Data section =>
################
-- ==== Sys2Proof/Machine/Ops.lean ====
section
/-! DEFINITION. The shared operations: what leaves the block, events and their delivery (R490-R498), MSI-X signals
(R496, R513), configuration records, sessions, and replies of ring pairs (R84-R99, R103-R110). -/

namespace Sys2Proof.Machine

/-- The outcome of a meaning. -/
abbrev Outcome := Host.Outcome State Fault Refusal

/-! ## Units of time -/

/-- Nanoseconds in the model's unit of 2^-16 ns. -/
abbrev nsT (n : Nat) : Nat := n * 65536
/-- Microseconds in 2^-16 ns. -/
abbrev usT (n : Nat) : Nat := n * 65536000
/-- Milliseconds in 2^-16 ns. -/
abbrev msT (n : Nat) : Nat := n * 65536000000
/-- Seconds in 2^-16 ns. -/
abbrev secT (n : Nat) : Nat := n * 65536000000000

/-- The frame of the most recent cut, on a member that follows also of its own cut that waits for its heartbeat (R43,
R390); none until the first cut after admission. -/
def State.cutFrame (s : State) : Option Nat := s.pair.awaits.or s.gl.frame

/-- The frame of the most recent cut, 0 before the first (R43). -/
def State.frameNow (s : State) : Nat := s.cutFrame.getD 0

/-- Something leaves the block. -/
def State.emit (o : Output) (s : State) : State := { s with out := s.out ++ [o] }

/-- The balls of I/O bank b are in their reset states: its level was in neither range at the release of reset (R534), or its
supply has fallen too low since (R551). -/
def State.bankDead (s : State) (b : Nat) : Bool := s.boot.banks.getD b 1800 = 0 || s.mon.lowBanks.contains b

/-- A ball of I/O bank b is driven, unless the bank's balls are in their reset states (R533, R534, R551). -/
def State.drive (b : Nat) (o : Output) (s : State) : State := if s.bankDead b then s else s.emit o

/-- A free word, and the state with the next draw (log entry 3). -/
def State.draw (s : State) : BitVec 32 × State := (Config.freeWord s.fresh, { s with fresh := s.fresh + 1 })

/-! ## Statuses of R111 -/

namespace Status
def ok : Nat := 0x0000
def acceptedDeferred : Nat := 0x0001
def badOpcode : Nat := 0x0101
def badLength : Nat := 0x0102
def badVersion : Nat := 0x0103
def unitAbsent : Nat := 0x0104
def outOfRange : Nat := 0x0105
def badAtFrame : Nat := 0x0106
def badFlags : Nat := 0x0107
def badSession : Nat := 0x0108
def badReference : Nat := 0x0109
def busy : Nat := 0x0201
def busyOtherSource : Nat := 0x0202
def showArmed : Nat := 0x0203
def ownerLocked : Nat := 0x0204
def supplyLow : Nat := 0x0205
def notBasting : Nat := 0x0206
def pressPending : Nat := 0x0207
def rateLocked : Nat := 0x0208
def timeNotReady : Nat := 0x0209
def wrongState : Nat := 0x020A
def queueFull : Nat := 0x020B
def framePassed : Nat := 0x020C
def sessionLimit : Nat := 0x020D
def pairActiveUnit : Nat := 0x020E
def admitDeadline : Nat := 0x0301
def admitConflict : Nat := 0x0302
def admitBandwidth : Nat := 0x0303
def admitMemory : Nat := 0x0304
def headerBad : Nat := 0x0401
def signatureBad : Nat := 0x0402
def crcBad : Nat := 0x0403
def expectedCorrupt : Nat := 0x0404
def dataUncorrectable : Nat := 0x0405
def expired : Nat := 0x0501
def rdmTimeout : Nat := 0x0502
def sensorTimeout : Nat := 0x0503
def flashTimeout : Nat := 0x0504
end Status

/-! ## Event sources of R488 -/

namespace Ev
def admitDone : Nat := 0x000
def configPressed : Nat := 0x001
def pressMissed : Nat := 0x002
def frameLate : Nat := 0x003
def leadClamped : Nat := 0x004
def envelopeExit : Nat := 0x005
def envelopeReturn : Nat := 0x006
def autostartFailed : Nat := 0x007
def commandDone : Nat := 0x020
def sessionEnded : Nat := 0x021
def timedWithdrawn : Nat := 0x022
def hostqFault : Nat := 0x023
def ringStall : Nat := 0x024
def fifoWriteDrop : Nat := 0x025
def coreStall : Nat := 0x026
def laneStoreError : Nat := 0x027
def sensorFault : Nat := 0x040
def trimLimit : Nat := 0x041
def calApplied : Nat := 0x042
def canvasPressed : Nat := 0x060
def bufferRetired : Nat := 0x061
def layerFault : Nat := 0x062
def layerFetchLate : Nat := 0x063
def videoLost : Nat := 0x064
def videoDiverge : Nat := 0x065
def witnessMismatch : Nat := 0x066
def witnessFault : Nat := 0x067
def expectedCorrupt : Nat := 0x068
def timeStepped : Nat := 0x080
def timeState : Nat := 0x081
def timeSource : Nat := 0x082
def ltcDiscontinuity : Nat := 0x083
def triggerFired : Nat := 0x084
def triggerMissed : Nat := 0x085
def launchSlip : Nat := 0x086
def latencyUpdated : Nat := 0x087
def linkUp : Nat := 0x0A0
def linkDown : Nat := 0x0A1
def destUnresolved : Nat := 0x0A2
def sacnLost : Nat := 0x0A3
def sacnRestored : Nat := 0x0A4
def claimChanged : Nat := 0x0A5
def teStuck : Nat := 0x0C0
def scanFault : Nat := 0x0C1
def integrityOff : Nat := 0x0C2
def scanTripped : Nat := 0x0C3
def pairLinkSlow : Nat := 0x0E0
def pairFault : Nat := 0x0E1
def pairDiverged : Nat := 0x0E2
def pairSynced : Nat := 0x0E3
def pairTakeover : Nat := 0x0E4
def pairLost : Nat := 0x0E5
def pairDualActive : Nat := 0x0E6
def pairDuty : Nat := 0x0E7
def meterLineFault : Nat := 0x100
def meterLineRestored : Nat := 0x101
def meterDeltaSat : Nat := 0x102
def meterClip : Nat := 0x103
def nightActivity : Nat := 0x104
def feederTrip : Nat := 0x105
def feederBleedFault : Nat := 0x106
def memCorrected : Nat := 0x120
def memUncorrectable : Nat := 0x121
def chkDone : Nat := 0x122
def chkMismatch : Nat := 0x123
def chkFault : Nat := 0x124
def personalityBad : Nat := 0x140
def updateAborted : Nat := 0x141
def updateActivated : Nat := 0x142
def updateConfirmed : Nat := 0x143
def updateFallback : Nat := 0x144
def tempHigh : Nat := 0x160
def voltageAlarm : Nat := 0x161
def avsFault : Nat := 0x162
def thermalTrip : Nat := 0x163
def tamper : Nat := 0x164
################
Exercise directions =>
Only a number is wanted here: how many lines of the records above include the string "namespace"?

Solved problem =>
3